DESCRIPTION OF THE TASK
From the listing below, retype exactly the line holding "t).sched = s.sched := rfl", the line holding "t).mgmt = s.mgmt := rfl", and the lines between them; skip everything else.

GIVEN ENTRIES
-- ==== Sys2Proof/Laws/State.lean ====
section
/-!
SUPPORT. What each update of State leaves as it was, field by field, and what its reader then reads.
-/

namespace Sys2Proof.Machine

open Sys2Proof

/-! ## advance -/

@[simp] theorem State.advance_pending (s : State) (t : Nat) : (s.advance t).pending = s.pending := rfl
@[simp] theorem State.advance_drawn (s : State) (t : Nat) : (s.advance t).drawn = s.drawn := rfl
@[simp] theorem State.advance_regs (s : State) (t : Nat) : (s.advance t).regs = s.regs := rfl
@[simp] theorem State.advance_latches (s : State) (t : Nat) : (s.advance t).latches = s.latches := rfl
@[simp] theorem State.advance_sht (s : State) (t : Nat) : (s.advance t).sht = s.sht := rfl
@[simp] theorem State.advance_plate (s : State) (t : Nat) : (s.advance t).plate = s.plate := rfl
@[simp] theorem State.advance_parts (s : State) (t : Nat) : (s.advance t).parts = s.parts := rfl
@[simp] theorem State.advance_sched (s : State) (t : Nat) : (s.advance t).sched = s.sched := rfl
@[simp] theorem State.advance_edges (s : State) (t : Nat) : (s.advance t).edges = s.edges := rfl
@[simp] theorem State.advance_err (s : State) (t : Nat) : (s.advance t).err = s.err := rfl
@[simp] theorem State.advance_mem (s : State) (t : Nat) : (s.advance t).mem = s.mem := rfl
@[simp] theorem State.advance_late (s : State) (t : Nat) : (s.advance t).late = s.late := rfl
@[simp] theorem State.advance_cores (s : State) (t : Nat) : (s.advance t).cores = s.cores := rfl
@[simp] theorem State.advance_clusters (s : State) (t : Nat) : (s.advance t).clusters = s.clusters := rfl
@[simp] theorem State.advance_grains (s : State) (t : Nat) : (s.advance t).grains = s.grains := rfl
@[simp] theorem State.advance_stackTab (s : State) (t : Nat) : (s.advance t).stackTab = s.stackTab := rfl
@[simp] theorem State.advance_units (s : State) (t : Nat) : (s.advance t).units = s.units := rfl
@[simp] theorem State.advance_agits (s : State) (t : Nat) : (s.advance t).agits = s.agits := rfl
@[simp] theorem State.advance_repair (s : State) (t : Nat) : (s.advance t).repair = s.repair := rfl
@[simp] theorem State.advance_env (s : State) (t : Nat) : (s.advance t).env = s.env := rfl
@[simp] theorem State.advance_host (s : State) (t : Nat) : (s.advance t).host = s.host := rfl
@[simp] theorem State.advance_boot (s : State) (t : Nat) : (s.advance t).boot = s.boot := rfl
@[simp] theorem State.advance_nv (s : State) (t : Nat) : (s.advance t).nv = s.nv := rfl
@[simp] theorem State.advance_aon (s : State) (t : Nat) : (s.advance t).aon = s.aon := rfl
@[simp] theorem State.advance_mgmt (s : State) (t : Nat) : (s.advance t).mgmt = s.mgmt := rfl
@[simp] theorem State.advance_fwu (s : State) (t : Nat) : (s.advance t).fwu = s.fwu := rfl
@[simp] theorem State.advance_links (s : State) (t : Nat) : (s.advance t).links = s.links := rfl
@[simp] theorem State.advance_rdu (s : State) (t : Nat) : (s.advance t).rdu = s.rdu := rfl
@[simp] theorem State.advance_psess (s : State) (t : Nat) : (s.advance t).psess = s.psess := rfl
@[simp] theorem State.advance_out (s : State) (t : Nat) : (s.advance t).out = s.out := rfl

/-! ## emit -/

@[simp] theorem State.emit_pending (s : State) (o : Out) : (s.emit o).pending = s.pending := rfl
@[simp] theorem State.emit_drawn (s : State) (o : Out) : (s.emit o).drawn = s.drawn := rfl
@[simp] theorem State.emit_now (s : State) (o : Out) : (s.emit o).now = s.now := rfl
@[simp] theorem State.emit_regs (s : State) (o : Out) : (s.emit o).regs = s.regs := rfl
@[simp] theorem State.emit_latches (s : State) (o : Out) : (s.emit o).latches = s.latches := rfl
@[simp] theorem State.emit_sht (s : State) (o : Out) : (s.emit o).sht = s.sht := rfl
@[simp] theorem State.emit_plate (s : State) (o : Out) : (s.emit o).plate = s.plate := rfl
@[simp] theorem State.emit_parts (s : State) (o : Out) : (s.emit o).parts = s.parts := rfl
@[simp] theorem State.emit_sched (s : State) (o : Out) : (s.emit o).sched = s.sched := rfl
@[simp] theorem State.emit_edges (s : State) (o : Out) : (s.emit o).edges = s.edges := rfl
@[simp] theorem State.emit_err (s : State) (o : Out) : (s.emit o).err = s.err := rfl
@[simp] theorem State.emit_mem (s : State) (o : Out) : (s.emit o).mem = s.mem := rfl
@[simp] theorem State.emit_late (s : State) (o : Out) : (s.emit o).late = s.late := rfl
@[simp] theorem State.emit_cores (s : State) (o : Out) : (s.emit o).cores = s.cores := rfl
@[simp] theorem State.emit_clusters (s : State) (o : Out) : (s.emit o).clusters = s.clusters := rfl
@[simp] theorem State.emit_grains (s : State) (o : Out) : (s.emit o).grains = s.grains := rfl
@[simp] theorem State.emit_stackTab (s : State) (o : Out) : (s.emit o).stackTab = s.stackTab := rfl
@[simp] theorem State.emit_units (s : State) (o : Out) : (s.emit o).units = s.units := rfl
@[simp] theorem State.emit_agits (s : State) (o : Out) : (s.emit o).agits = s.agits := rfl
@[simp] theorem State.emit_repair (s : State) (o : Out) : (s.emit o).repair = s.repair := rfl
@[simp] theorem State.emit_env (s : State) (o : Out) : (s.emit o).env = s.env := rfl
@[simp] theorem State.emit_host (s : State) (o : Out) : (s.emit o).host = s.host := rfl
@[simp] theorem State.emit_boot (s : State) (o : Out) : (s.emit o).boot = s.boot := rfl
@[simp] theorem State.emit_nv (s : State) (o : Out) : (s.emit o).nv = s.nv := rfl
@[simp] theorem State.emit_aon (s : State) (o : Out) : (s.emit o).aon = s.aon := rfl
@[simp] theorem State.emit_mgmt (s : State) (o : Out) : (s.emit o).mgmt = s.mgmt := rfl
@[simp] theorem State.emit_fwu (s : State) (o : Out) : (s.emit o).fwu = s.fwu := rfl
@[simp] theorem State.emit_links (s : State) (o : Out) : (s.emit o).links = s.links := rfl
@[simp] theorem State.emit_rdu (s : State) (o : Out) : (s.emit o).rdu = s.rdu := rfl
@[simp] theorem State.emit_psess (s : State) (o : Out) : (s.emit o).psess = s.psess := rfl

/-! ## setReg -/

@[simp] theorem State.setReg_pending (s : State) (k : Nat) (w : Word) : (s.setReg k w).pending = s.pending := rfl
@[simp] theorem State.setReg_drawn (s : State) (k : Nat) (w : Word) : (s.setReg k w).drawn = s.drawn := rfl
@[simp] theorem State.setReg_now (s : State) (k : Nat) (w : Word) : (s.setReg k w).now = s.now := rfl
@[simp] theorem State.setReg_latches (s : State) (k : Nat) (w : Word) : (s.setReg k w).latches = s.latches := rfl
@[simp] theorem State.setReg_sht (s : State) (k : Nat) (w : Word) : (s.setReg k w).sht = s.sht := rfl
@[simp] theorem State.setReg_plate (s : State) (k : Nat) (w : Word) : (s.setReg k w).plate = s.plate := rfl
@[simp] theorem State.setReg_parts (s : State) (k : Nat) (w : Word) : (s.setReg k w).parts = s.parts := rfl
@[simp] theorem State.setReg_sched (s : State) (k : Nat) (w : Word) : (s.setReg k w).sched = s.sched := rfl
@[simp] theorem State.setReg_edges (s : State) (k : Nat) (w : Word) : (s.setReg k w).edges = s.edges := rfl
@[simp] theorem State.setReg_err (s : State) (k : Nat) (w : Word) : (s.setReg k w).err = s.err := rfl
@[simp] theorem State.setReg_mem (s : State) (k : Nat) (w : Word) : (s.setReg k w).mem = s.mem := rfl
@[simp] theorem State.setReg_late (s : State) (k : Nat) (w : Word) : (s.setReg k w).late = s.late := rfl
@[simp] theorem State.setReg_cores (s : State) (k : Nat) (w : Word) : (s.setReg k w).cores = s.cores := rfl
@[simp] theorem State.setReg_clusters (s : State) (k : Nat) (w : Word) : (s.setReg k w).clusters = s.clusters := rfl
@[simp] theorem State.setReg_grains (s : State) (k : Nat) (w : Word) : (s.setReg k w).grains = s.grains := rfl
@[simp] theorem State.setReg_stackTab (s : State) (k : Nat) (w : Word) : (s.setReg k w).stackTab = s.stackTab := rfl
@[simp] theorem State.setReg_units (s : State) (k : Nat) (w : Word) : (s.setReg k w).units = s.units := rfl
@[simp] theorem State.setReg_agits (s : State) (k : Nat) (w : Word) : (s.setReg k w).agits = s.agits := rfl
@[simp] theorem State.setReg_repair (s : State) (k : Nat) (w : Word) : (s.setReg k w).repair = s.repair := rfl
@[simp] theorem State.setReg_env (s : State) (k : Nat) (w : Word) : (s.setReg k w).env = s.env := rfl
@[simp] theorem State.setReg_host (s : State) (k : Nat) (w : Word) : (s.setReg k w).host = s.host := rfl
@[simp] theorem State.setReg_boot (s : State) (k : Nat) (w : Word) : (s.setReg k w).boot = s.boot := rfl
@[simp] theorem State.setReg_nv (s : State) (k : Nat) (w : Word) : (s.setReg k w).nv = s.nv := rfl
@[simp] theorem State.setReg_aon (s : State) (k : Nat) (w : Word) : (s.setReg k w).aon = s.aon := rfl
@[simp] theorem State.setReg_mgmt (s : State) (k : Nat) (w : Word) : (s.setReg k w).mgmt = s.mgmt := rfl
@[simp] theorem State.setReg_fwu (s : State) (k : Nat) (w : Word) : (s.setReg k w).fwu = s.fwu := rfl
@[simp] theorem State.setReg_links (s : State) (k : Nat) (w : Word) : (s.setReg k w).links = s.links := rfl
@[simp] theorem State.setReg_rdu (s : State) (k : Nat) (w : Word) : (s.setReg k w).rdu = s.rdu := rfl
@[simp] theorem State.setReg_psess (s : State) (k : Nat) (w : Word) : (s.setReg k w).psess = s.psess := rfl
@[simp] theorem State.setReg_out (s : State) (k : Nat) (w : Word) : (s.setReg k w).out = s.out := rfl
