-- ==== Sys2Proof/Laws/KeepsExact.lean ====
section
/-!
SUPPORT. What the operations of Machine/Exact.lean leave in place.
-/

namespace Sys2Proof.Machine

open Sys2Proof

end Sys2Proof.Machine
end

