-- ==== Sys2Proof/Laws/KeepsLnk.lean ====
section
/-!
SUPPORT. What the operations of Machine/Lnk.lean leave in place.
-/

namespace Sys2Proof.Machine

open Sys2Proof

theorem State.modLnk_keeps {s0 : Base} {s : State} (p : Nat) (id : Nat) (f : LnkProg → LnkProg) (h : Keeps s0 s) :
    Keeps s0 (State.modLnk s p id f) := by
  unfold State.modLnk
  repeat' first
    | (with_reducible assumption)
    | (with_reducible (first | apply State.modLinks_keeps))
    | (dsimp only)
    | rfl
    | (intro _ _ _ _)
    | (intro _ _ _)
    | (intro _ _)
    | (with_reducible refine Keeps.upd ?_ ?_ ?_ ?_)

theorem State.lnkFinish_keeps {s0 : Base} {s : State} (p : Nat) (id : Nat) (status : Nat) (detail : Nat) (h : Keeps s0 s) :
    Keeps s0 (State.lnkFinish s p id status detail) := by
  unfold State.lnkFinish
  repeat' first
    | (with_reducible assumption)
    | (with_reducible (first | apply State.finishCmd_keeps | apply State.modLnk_keeps))
    | (dsimp only)
    | split
    | (refine Keeps.snd (by assumption) ?_)
    | (refine Keeps.fst (by assumption) ?_)
    | (intro _ _ _ _)
    | (intro _ _ _)
    | (intro _ _)

theorem State.lnkDone_keeps {s0 : Base} {s : State} (p : Nat) (id : Nat) (h : Keeps s0 s) :
    Keeps s0 (State.lnkDone s p id) := by
  unfold State.lnkDone
  repeat' first
    | (with_reducible assumption)
    | (with_reducible (first | apply State.lnkFinish_keeps))
    | (dsimp only)
    | split
    | (refine Keeps.snd (by assumption) ?_)
    | (refine Keeps.fst (by assumption) ?_)

theorem State.lnkWrite_keeps {s0 : Base} {s : State} (p : Nat) (c : Cmd) (tag : Nat) (h : Keeps s0 s) :
    Keeps s0 (State.lnkWrite s p c tag) := by
  unfold State.lnkWrite
  repeat' first
    | (with_reducible assumption)
    | (with_reducible (first | apply State.finish_keeps | apply Eng.finish_keeps | apply State.modCmd_keeps | apply State.modLnk_keeps | apply Eng.read_keeps | apply State.request_keeps | apply Keeps.ident))
    | (dsimp only)
    | split
    | rfl
    | (intro _ _ _ _)
    | (intro _ _ _)
    | (intro _ _)
    | (with_reducible refine Keeps.upd ?_ ?_ ?_ ?_)

theorem State.lnkRead_keeps {s0 : Base} {s : State} (p : Nat) (c : Cmd) (tag : Nat) (h : Keeps s0 s) :
    Keeps s0 (State.lnkRead s p c tag) := by
  unfold State.lnkRead
  repeat' first
    | (with_reducible assumption)
    | (with_reducible (first | apply State.modLnk_keeps | apply State.request_keeps | apply Keeps.ident))
    | (dsimp only)
    | rfl
    | (intro _ _ _ _)
    | (intro _ _ _)
    | (intro _ _)
    | (with_reducible refine Keeps.upd ?_ ?_ ?_ ?_)

theorem State.lnkNext_keeps {s0 : Base} {s : State} {p : Nat} {id : Nat} {op : Nat} (h : Keeps s0 s) {u : State} (e : State.lnkNext s p id op = some u) :
    Keeps s0 u := by
  unfold State.lnkNext at e
  revert e
  repeat' first
    | (with_reducible assumption)
    | (with_reducible (first | apply State.lnkRead_keeps | apply State.lnkWrite_keeps | apply State.modLnk_keeps | apply State.request_keeps))
    | (rintro ⟨⟩)
    | (simp only [Option.map_eq_some_iff]; rintro ⟨_, _, rfl⟩)
    | (dsimp only)
    | split
    | rfl
    | (refine Keeps.snd (by assumption) ?_)
    | (refine Keeps.fst (by assumption) ?_)
    | (intro _ _ _ _)
    | (intro _ _ _)
    | (intro _ _)
    | (with_reducible refine Keeps.upd ?_ ?_ ?_ ?_)

theorem State.lnkSend_keeps {s0 : Base} {s : State} (p : Nat) (id : Nat) (op : Nat) (x0 : Nat) (h : Keeps s0 s) :
    Keeps s0 (State.lnkSend s p id op x0) := by
  induction x0 generalizing s with
  | zero =>
    unfold State.lnkSend
    repeat' first
      | (with_reducible assumption)
      | (refine State.lnkNext_keeps ?_ (by assumption))
      | (dsimp only)
      | split
      | (refine Keeps.snd (by assumption) ?_)
      | (refine Keeps.fst (by assumption) ?_)
  | succ n ih =>
    unfold State.lnkSend
    repeat' first
      | (with_reducible apply ih)
      | (with_reducible assumption)
      | (refine State.lnkNext_keeps ?_ (by assumption))
      | (dsimp only)
      | split
      | (refine Keeps.snd (by assumption) ?_)
      | (refine Keeps.fst (by assumption) ?_)

theorem State.lnkPump_keeps {s0 : Base} {s : State} (p : Nat) (id : Nat) (h : Keeps s0 s) :
    Keeps s0 (State.lnkPump s p id) := by
  unfold State.lnkPump
  repeat' first
    | (with_reducible assumption)
    | (with_reducible (first | apply State.lnkDone_keeps | apply State.lnkSend_keeps | apply State.modCmd_keeps))
    | (dsimp only)
    | split
    | rfl
    | (refine Keeps.snd (by assumption) ?_)
    | (refine Keeps.fst (by assumption) ?_)
    | (intro _ _ _ _)
    | (intro _ _ _)
    | (intro _ _)
    | (with_reducible refine Keeps.upd ?_ ?_ ?_ ?_)

theorem State.lnkRun_keeps {s0 : Base} {s : State} (p : Nat) (id : Nat) (op : Nat) (h : Keeps s0 s) :
    Keeps s0 (State.lnkRun s p id op) := by
  unfold State.lnkRun
  repeat' first
    | (with_reducible assumption)
    | (with_reducible (first | apply State.lnkPump_keeps))
    | (dsimp only)
    | split
    | (refine Keeps.snd (by assumption) ?_)
    | (refine Keeps.fst (by assumption) ?_)

theorem execLnkPut_keeps {s0 : Base} {s : State} (p : Nat) (id : Nat) (h : Keeps s0 s) :
    KeepsOut s0 (execLnkPut p id s) := by
  unfold execLnkPut
  repeat' first
    | (with_reducible assumption)
    | (with_reducible (first | apply State.lnkRun_keeps | apply keepsOut_ok))
    | (dsimp only)

theorem execLnkGet_keeps {s0 : Base} {s : State} (p : Nat) (id : Nat) (h : Keeps s0 s) :
    KeepsOut s0 (execLnkGet p id s) := by
  unfold execLnkGet
  repeat' first
    | (with_reducible assumption)
    | (with_reducible (first | apply State.lnkRun_keeps | apply keepsOut_ok))
    | (dsimp only)

theorem State.lnkData_keeps {s0 : Base} {s : State} (p : Nat) (id : Nat) (off : Nat) (n : Nat) (poison : Bool) (b : List Byte) (h : Keeps s0 s) :
    Keeps s0 (State.lnkData s p id off n poison b) := by
  unfold State.lnkData
  repeat' first
    | (with_reducible assumption)
    | (with_reducible (first | apply State.finish_keeps | apply Eng.finish_keeps | apply State.lnkFinish_keeps | apply State.lnkPump_keeps | apply State.modCmd_keeps | apply State.modLnk_keeps | apply Eng.write_keeps))
    | (dsimp only)
    | split
    | rfl
    | (refine Keeps.snd (by assumption) ?_)
    | (refine Keeps.fst (by assumption) ?_)
    | (refine Eng.snd_keeps (by assumption) ?_)
    | (intro _ _ _ _)
    | (intro _ _ _)
    | (intro _ _)
    | (with_reducible refine Keeps.upd ?_ ?_ ?_ ?_)

theorem State.lnkAck_keeps {s0 : Base} {s : State} (p : Nat) (id : Nat) (n : Nat) (h : Keeps s0 s) :
    Keeps s0 (State.lnkAck s p id n) := by
  unfold State.lnkAck
  repeat' first
    | (with_reducible assumption)
    | (with_reducible (first | apply State.lnkPump_keeps | apply State.modLnk_keeps))
    | (dsimp only)
    | split
    | rfl
    | (refine Keeps.snd (by assumption) ?_)
    | (refine Keeps.fst (by assumption) ?_)
    | (intro _ _ _ _)
    | (intro _ _ _)
    | (intro _ _)
    | (with_reducible refine Keeps.upd ?_ ?_ ?_ ?_)

theorem State.lnkMarked_keeps {s0 : Base} {s : State} (p : Nat) (id : Nat) (h : Keeps s0 s) :
    Keeps s0 (State.lnkMarked s p id) := by
  unfold State.lnkMarked
  repeat' first
    | (with_reducible assumption)
    | (with_reducible (first | apply State.lnkDone_keeps | apply State.modLnk_keeps))
    | (dsimp only)
    | split
    | rfl
    | (refine Keeps.snd (by assumption) ?_)
    | (refine Keeps.fst (by assumption) ?_)
    | (intro _ _ _ _)
    | (intro _ _ _)
    | (intro _ _)
    | (with_reducible refine Keeps.upd ?_ ?_ ?_ ?_)

end Sys2Proof.Machine
end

OUTPUT FOR THIS TASK
@[simp] theorem State.advance_sched (s : State) (t : Nat) : (s.advance t).sched = s.sched := rfl
@[simp] theorem State.advance_edges (s : State) (t : Nat) : (s.advance t).edges = s.edges := rfl
@[simp] theorem State.advance_err (s : State) (t : Nat) : (s.advance t).err = s.err := rfl
@[simp] theorem State.advance_mem (s : State) (t : Nat) : (s.advance t).mem = s.mem := rfl
@[simp] theorem State.advance_late (s : State) (t : Nat) : (s.advance t).late = s.late := rfl
@[simp] theorem State.advance_cores (s : State) (t : Nat) : (s.advance t).cores = s.cores := rfl
@[simp] theorem State.advance_clusters (s : State) (t : Nat) : (s.advance t).clusters = s.clusters := rfl
@[simp] theorem State.advance_grains (s : State) (t : Nat) : (s.advance t).grains = s.grains := rfl
@[simp] theorem State.advance_stackTab (s : State) (t : Nat) : (s.advance t).stackTab = s.stackTab := rfl
@[simp] theorem State.advance_units (s : State) (t : Nat) : (s.advance t).units = s.units := rfl
@[simp] theorem State.advance_agits (s : State) (t : Nat) : (s.advance t).agits = s.agits := rfl
@[simp] theorem State.advance_repair (s : State) (t : Nat) : (s.advance t).repair = s.repair := rfl
@[simp] theorem State.advance_env (s : State) (t : Nat) : (s.advance t).env = s.env := rfl
@[simp] theorem State.advance_host (s : State) (t : Nat) : (s.advance t).host = s.host := rfl
@[simp] theorem State.advance_boot (s : State) (t : Nat) : (s.advance t).boot = s.boot := rfl
@[simp] theorem State.advance_nv (s : State) (t : Nat) : (s.advance t).nv = s.nv := rfl
@[simp] theorem State.advance_aon (s : State) (t : Nat) : (s.advance t).aon = s.aon := rfl
@[simp] theorem State.advance_mgmt (s : State) (t : Nat) : (s.advance t).mgmt = s.mgmt := rfl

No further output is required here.